▶ [About this exercise]:
Each line of the records that includes "sleepPending" should be found and copied.

▶ [Extracted records]:
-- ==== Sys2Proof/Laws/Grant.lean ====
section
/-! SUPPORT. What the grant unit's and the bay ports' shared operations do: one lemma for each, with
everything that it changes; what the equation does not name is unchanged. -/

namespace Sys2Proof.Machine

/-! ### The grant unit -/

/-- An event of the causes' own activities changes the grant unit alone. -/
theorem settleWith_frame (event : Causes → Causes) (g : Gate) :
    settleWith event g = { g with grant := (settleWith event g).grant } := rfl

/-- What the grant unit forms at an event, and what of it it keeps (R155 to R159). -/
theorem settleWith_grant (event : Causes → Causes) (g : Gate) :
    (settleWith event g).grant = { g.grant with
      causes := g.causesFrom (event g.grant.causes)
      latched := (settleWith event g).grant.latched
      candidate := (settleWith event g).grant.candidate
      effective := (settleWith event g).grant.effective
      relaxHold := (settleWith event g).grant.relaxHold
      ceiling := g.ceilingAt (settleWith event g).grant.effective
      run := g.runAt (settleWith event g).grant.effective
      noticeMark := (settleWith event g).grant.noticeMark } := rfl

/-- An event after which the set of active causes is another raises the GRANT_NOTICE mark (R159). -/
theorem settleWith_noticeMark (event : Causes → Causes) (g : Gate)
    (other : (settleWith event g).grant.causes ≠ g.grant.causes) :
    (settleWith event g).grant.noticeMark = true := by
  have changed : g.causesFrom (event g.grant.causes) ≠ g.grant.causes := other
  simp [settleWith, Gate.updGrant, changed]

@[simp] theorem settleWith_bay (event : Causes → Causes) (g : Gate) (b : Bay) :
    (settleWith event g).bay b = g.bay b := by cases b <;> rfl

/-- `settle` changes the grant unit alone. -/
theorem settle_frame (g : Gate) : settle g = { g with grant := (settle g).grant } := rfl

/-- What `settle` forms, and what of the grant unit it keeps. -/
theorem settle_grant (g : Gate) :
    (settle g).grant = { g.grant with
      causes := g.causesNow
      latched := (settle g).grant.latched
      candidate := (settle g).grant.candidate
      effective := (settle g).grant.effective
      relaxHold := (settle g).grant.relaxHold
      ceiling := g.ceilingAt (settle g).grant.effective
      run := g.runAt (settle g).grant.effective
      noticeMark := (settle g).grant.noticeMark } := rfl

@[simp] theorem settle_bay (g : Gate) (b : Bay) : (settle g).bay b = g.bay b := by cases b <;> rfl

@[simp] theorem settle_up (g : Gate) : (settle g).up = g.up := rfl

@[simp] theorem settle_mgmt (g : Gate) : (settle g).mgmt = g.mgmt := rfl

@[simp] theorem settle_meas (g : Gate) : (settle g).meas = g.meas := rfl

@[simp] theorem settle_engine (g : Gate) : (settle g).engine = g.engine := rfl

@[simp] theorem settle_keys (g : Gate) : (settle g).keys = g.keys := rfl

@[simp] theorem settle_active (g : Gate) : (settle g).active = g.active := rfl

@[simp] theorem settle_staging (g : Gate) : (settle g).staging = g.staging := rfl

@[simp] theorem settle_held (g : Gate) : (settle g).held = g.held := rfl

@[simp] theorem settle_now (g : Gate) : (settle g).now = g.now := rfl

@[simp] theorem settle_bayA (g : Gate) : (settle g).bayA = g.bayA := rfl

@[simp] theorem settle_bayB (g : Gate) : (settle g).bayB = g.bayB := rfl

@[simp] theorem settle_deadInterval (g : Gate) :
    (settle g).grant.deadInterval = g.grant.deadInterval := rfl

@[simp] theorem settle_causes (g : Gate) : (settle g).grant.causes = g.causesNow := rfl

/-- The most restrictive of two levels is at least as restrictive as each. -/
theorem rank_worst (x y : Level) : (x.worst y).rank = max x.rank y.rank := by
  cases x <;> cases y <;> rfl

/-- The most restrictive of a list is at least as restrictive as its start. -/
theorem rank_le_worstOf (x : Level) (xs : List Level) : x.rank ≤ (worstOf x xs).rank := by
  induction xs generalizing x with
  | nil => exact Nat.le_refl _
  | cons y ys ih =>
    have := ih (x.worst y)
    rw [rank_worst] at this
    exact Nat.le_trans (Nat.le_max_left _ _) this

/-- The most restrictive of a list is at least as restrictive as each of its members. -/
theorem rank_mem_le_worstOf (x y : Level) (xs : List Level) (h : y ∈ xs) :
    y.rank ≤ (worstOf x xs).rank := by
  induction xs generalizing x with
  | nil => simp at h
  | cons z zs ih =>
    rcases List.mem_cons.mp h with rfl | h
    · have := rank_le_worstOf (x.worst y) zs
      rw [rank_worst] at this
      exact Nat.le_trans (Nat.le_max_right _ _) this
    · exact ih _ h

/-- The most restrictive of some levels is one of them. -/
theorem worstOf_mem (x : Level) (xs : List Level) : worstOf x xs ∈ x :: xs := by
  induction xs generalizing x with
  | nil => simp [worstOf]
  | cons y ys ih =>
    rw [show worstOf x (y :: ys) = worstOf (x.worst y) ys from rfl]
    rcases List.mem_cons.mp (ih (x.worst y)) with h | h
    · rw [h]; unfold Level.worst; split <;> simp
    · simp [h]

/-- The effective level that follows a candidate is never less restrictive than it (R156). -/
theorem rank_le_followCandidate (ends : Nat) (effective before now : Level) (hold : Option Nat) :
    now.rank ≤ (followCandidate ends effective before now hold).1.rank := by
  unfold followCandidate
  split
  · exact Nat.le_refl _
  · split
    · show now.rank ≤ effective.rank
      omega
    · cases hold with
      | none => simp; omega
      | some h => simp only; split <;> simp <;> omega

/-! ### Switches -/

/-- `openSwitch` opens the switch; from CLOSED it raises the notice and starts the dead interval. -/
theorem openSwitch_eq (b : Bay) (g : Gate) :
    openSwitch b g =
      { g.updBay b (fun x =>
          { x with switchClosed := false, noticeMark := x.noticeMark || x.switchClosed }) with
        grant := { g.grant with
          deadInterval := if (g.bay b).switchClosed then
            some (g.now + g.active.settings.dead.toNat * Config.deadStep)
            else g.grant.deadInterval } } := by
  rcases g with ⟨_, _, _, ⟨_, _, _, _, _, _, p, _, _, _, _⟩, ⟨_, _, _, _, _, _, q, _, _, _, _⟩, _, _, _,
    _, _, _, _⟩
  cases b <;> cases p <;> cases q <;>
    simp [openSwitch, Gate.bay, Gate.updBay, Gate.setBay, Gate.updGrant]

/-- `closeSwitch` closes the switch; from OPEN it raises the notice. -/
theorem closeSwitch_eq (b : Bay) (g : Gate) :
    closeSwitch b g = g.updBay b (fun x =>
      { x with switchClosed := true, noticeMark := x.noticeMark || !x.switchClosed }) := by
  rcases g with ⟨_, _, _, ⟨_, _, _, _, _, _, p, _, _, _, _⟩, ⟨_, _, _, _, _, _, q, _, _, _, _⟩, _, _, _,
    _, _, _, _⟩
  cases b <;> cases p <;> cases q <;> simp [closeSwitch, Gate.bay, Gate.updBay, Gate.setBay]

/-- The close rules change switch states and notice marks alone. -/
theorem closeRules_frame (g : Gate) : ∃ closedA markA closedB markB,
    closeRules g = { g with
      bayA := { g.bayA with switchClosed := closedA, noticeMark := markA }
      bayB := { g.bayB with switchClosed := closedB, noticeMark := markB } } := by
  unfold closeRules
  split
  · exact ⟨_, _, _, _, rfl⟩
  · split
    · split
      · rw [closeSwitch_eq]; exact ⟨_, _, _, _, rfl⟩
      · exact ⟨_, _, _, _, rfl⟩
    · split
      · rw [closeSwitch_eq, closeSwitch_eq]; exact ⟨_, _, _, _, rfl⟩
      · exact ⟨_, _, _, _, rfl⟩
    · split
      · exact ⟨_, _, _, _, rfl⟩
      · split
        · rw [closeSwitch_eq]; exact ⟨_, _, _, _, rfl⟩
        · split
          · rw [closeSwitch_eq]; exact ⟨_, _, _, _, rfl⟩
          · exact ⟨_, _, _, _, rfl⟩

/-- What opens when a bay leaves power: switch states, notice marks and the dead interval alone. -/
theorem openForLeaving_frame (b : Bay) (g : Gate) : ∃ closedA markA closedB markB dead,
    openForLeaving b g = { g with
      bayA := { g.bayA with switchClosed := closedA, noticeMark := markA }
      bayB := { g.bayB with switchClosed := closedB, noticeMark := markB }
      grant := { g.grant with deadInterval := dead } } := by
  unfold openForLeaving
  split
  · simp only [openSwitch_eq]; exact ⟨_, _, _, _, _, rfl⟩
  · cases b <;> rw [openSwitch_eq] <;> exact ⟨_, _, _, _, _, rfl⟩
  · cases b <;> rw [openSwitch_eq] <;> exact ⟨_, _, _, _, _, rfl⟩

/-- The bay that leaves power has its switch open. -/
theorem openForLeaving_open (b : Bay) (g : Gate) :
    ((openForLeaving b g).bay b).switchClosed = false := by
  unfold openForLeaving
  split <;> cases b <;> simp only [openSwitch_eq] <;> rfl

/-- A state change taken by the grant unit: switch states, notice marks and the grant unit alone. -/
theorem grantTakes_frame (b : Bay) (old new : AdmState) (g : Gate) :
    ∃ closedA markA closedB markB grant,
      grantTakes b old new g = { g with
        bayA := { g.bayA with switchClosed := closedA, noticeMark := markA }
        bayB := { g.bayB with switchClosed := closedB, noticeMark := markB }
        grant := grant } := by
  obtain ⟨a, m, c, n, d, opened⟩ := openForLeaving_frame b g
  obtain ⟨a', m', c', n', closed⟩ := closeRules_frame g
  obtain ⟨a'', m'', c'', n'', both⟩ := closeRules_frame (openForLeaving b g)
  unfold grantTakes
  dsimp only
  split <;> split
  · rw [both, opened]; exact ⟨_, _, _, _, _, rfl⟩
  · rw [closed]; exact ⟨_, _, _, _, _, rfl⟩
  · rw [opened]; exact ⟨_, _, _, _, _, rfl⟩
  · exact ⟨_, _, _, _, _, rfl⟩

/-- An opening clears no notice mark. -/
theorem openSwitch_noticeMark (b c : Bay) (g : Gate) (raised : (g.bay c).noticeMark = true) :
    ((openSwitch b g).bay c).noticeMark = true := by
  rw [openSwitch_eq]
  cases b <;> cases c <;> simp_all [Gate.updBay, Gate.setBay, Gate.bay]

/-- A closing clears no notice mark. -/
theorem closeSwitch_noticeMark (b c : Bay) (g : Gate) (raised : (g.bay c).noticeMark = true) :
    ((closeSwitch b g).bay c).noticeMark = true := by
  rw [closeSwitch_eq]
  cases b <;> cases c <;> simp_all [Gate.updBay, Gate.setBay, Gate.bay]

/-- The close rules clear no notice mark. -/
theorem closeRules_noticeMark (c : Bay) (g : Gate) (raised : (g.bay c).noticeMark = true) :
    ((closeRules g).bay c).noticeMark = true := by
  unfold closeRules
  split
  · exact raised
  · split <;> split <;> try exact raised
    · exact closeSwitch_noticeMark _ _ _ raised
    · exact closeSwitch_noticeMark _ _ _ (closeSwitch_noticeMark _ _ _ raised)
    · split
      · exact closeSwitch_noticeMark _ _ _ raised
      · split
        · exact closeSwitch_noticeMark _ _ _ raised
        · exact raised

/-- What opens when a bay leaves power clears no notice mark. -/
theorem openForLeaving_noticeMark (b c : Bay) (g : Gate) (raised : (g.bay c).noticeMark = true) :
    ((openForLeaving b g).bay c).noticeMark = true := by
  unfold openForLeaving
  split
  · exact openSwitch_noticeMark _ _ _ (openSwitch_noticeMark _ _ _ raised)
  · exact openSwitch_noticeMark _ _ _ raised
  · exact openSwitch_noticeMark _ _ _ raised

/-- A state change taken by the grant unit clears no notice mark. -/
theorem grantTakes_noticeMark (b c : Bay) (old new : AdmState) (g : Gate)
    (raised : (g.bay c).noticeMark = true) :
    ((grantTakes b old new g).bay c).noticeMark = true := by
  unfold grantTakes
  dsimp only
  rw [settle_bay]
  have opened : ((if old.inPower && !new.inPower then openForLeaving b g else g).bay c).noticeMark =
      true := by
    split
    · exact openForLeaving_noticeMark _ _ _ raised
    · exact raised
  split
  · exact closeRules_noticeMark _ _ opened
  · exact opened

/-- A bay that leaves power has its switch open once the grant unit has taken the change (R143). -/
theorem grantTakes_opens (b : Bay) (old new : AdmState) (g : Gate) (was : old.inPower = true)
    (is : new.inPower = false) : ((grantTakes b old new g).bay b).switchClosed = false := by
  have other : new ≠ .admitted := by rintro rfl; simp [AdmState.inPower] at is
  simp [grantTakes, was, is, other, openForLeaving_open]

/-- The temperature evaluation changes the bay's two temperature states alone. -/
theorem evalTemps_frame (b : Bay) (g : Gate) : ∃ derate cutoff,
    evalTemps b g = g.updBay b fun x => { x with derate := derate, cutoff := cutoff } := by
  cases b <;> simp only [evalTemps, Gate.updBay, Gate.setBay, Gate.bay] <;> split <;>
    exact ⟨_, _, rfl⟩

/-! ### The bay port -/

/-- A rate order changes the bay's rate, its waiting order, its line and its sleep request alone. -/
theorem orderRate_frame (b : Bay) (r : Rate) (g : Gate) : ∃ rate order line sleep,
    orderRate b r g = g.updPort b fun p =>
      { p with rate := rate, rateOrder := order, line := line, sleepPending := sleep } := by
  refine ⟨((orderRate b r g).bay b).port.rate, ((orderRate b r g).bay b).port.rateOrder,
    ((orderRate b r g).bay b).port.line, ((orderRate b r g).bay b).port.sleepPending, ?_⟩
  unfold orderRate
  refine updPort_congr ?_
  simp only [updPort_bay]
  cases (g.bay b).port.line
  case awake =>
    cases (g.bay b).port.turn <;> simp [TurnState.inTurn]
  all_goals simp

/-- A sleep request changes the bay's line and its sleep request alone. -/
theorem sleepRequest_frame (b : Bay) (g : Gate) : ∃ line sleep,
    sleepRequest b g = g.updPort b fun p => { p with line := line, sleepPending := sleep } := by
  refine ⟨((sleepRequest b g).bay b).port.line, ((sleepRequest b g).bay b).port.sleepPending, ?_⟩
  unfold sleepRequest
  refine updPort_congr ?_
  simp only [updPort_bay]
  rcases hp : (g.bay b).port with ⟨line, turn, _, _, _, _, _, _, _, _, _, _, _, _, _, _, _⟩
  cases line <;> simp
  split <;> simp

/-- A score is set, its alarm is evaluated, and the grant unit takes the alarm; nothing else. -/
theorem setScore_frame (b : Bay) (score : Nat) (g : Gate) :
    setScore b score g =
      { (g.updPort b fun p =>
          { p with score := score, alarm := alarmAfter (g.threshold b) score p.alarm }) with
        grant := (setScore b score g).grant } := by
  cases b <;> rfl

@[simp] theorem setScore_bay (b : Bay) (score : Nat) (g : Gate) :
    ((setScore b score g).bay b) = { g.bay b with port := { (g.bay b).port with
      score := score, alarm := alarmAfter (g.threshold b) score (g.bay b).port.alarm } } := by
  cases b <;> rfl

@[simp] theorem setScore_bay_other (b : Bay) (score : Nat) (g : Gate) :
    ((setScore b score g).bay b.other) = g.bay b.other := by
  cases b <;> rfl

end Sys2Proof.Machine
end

...

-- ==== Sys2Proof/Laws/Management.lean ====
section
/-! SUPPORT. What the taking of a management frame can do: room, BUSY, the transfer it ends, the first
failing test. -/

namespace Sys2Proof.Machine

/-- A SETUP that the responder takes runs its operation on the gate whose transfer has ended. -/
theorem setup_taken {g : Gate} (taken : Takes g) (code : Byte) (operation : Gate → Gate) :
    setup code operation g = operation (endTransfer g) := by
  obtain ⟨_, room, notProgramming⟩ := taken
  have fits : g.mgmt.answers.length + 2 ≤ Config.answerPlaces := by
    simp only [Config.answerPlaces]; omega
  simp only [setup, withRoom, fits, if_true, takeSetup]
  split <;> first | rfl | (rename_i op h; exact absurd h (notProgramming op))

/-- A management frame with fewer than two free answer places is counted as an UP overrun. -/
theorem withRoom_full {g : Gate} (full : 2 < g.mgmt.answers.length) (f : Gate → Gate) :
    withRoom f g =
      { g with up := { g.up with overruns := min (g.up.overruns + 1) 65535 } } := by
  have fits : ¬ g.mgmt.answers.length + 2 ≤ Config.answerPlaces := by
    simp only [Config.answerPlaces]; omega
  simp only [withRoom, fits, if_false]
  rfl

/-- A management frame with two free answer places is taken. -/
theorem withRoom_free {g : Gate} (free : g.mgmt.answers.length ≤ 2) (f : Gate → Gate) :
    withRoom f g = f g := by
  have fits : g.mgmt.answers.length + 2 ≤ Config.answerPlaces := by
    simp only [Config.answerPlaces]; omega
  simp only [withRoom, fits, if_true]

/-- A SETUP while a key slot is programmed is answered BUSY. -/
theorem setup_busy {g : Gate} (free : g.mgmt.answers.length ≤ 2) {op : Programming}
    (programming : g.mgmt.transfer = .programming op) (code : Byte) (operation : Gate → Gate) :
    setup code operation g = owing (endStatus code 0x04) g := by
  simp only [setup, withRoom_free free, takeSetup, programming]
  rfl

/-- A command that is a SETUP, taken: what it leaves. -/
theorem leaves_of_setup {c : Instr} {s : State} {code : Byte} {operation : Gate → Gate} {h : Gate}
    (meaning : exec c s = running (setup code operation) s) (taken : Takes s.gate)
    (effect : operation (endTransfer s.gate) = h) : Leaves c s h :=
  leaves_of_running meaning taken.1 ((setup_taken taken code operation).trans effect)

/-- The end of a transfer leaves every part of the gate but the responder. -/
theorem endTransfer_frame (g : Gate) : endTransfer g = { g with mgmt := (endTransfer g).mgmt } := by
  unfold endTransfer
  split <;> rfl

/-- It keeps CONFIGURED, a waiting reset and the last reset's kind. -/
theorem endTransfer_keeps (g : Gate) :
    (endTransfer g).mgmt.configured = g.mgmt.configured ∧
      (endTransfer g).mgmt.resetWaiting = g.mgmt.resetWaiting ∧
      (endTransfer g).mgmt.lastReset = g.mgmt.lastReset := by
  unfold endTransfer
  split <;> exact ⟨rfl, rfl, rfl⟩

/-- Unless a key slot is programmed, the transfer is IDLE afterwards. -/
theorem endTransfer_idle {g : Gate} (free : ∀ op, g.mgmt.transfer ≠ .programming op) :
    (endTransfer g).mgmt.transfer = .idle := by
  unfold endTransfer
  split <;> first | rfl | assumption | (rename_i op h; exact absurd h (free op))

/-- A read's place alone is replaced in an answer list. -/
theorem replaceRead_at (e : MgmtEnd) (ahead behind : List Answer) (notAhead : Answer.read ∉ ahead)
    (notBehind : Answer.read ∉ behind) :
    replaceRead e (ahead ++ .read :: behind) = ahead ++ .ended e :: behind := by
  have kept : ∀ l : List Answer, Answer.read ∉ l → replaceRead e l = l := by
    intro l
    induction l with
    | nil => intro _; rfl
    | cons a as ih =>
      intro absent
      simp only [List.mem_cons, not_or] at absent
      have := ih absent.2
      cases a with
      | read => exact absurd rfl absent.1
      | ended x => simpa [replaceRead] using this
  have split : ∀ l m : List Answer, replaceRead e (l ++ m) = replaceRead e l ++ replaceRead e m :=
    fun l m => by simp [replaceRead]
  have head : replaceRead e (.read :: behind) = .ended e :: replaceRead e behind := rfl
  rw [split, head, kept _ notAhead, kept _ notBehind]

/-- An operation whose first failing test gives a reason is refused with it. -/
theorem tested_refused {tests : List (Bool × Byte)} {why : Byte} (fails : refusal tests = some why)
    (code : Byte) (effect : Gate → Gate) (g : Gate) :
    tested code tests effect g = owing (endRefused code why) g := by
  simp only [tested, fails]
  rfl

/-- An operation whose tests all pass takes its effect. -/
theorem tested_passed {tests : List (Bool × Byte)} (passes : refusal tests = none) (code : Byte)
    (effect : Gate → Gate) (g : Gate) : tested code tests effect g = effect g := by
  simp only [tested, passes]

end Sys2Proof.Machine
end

--

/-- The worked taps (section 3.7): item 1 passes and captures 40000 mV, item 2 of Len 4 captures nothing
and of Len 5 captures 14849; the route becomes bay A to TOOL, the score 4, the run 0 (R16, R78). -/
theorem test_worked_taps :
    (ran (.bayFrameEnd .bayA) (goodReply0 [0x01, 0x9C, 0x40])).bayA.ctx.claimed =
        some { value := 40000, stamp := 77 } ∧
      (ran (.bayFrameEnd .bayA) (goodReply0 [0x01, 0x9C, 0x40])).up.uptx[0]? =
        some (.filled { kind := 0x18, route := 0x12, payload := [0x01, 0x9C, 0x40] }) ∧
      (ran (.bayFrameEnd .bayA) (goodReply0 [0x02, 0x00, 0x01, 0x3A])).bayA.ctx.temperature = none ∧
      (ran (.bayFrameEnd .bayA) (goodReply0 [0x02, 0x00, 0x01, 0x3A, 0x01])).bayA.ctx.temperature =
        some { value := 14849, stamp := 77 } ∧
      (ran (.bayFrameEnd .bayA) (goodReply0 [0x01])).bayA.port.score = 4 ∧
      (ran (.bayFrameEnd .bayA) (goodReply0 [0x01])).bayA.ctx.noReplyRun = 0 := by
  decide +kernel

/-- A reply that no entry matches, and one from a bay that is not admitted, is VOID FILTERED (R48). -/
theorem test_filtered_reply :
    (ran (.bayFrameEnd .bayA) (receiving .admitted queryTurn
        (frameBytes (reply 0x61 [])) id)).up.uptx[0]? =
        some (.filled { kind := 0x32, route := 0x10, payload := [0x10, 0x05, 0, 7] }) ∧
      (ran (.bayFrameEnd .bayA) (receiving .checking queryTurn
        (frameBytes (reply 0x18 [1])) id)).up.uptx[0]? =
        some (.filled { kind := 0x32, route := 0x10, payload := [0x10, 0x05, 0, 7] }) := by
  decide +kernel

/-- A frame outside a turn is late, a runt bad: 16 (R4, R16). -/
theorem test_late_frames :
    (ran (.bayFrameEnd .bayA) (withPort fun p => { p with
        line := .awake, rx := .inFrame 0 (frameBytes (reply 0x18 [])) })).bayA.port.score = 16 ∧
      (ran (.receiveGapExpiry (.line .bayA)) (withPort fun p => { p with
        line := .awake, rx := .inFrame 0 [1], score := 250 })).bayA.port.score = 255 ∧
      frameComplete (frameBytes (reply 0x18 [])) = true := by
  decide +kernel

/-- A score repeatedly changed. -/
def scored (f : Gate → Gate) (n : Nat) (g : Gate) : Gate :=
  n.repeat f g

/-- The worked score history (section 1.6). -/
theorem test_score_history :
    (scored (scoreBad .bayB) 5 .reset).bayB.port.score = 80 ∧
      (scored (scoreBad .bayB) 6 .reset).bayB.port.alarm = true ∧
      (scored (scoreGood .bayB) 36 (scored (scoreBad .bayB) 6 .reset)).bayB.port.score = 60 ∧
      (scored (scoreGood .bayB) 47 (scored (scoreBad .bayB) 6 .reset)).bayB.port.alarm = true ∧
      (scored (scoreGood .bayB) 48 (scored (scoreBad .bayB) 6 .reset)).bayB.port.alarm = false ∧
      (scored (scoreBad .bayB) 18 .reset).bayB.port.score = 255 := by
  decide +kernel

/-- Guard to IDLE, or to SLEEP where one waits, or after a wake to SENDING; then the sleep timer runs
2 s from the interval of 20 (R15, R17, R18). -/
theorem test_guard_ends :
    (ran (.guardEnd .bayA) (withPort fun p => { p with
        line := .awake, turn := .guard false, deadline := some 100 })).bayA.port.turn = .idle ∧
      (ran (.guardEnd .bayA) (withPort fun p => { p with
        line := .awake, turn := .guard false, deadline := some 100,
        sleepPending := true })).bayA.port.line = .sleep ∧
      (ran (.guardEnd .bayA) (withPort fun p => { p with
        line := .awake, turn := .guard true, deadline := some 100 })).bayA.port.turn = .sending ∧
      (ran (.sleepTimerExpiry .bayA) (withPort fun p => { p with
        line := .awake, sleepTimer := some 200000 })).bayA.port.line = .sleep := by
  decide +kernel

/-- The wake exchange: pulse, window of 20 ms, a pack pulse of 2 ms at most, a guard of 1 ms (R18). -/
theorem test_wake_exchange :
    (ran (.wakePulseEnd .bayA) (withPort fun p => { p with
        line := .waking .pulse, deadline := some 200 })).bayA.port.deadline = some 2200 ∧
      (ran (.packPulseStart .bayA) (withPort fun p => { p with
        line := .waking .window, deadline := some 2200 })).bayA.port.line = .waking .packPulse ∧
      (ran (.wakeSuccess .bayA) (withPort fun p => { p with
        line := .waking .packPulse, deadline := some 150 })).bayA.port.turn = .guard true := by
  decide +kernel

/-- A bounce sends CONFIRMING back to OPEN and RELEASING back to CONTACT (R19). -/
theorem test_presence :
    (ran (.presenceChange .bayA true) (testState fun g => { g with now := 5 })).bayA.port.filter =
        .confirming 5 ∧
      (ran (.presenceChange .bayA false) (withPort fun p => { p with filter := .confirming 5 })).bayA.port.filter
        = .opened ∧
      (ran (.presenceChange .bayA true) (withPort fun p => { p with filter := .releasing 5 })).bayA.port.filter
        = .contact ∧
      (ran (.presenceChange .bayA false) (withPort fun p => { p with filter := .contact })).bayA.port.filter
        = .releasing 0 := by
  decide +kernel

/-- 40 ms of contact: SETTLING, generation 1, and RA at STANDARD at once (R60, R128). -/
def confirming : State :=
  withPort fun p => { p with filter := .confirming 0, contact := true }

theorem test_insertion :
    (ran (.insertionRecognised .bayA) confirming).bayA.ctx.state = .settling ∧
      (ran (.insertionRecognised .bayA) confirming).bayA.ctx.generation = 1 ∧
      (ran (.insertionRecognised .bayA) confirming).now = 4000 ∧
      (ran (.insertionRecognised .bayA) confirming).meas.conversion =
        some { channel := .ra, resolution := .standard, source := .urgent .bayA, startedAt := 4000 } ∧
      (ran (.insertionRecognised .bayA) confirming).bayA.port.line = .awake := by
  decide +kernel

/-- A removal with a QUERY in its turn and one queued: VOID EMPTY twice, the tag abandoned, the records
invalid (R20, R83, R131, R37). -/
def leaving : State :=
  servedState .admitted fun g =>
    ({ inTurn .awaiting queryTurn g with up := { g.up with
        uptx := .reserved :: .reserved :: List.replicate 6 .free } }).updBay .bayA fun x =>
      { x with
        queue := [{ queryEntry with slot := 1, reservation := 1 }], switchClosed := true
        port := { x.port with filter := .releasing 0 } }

▶ [Response to the task]:
      { p with rate := rate, rateOrder := order, line := line, sleepPending := sleep } := by
    ((orderRate b r g).bay b).port.line, ((orderRate b r g).bay b).port.sleepPending, ?_⟩
    sleepRequest b g = g.updPort b fun p => { p with line := line, sleepPending := sleep } := by
  refine ⟨((sleepRequest b g).bay b).port.line, ((sleepRequest b g).bay b).port.sleepPending, ?_⟩
        sleepPending := true })).bayA.port.line = .sleep ∧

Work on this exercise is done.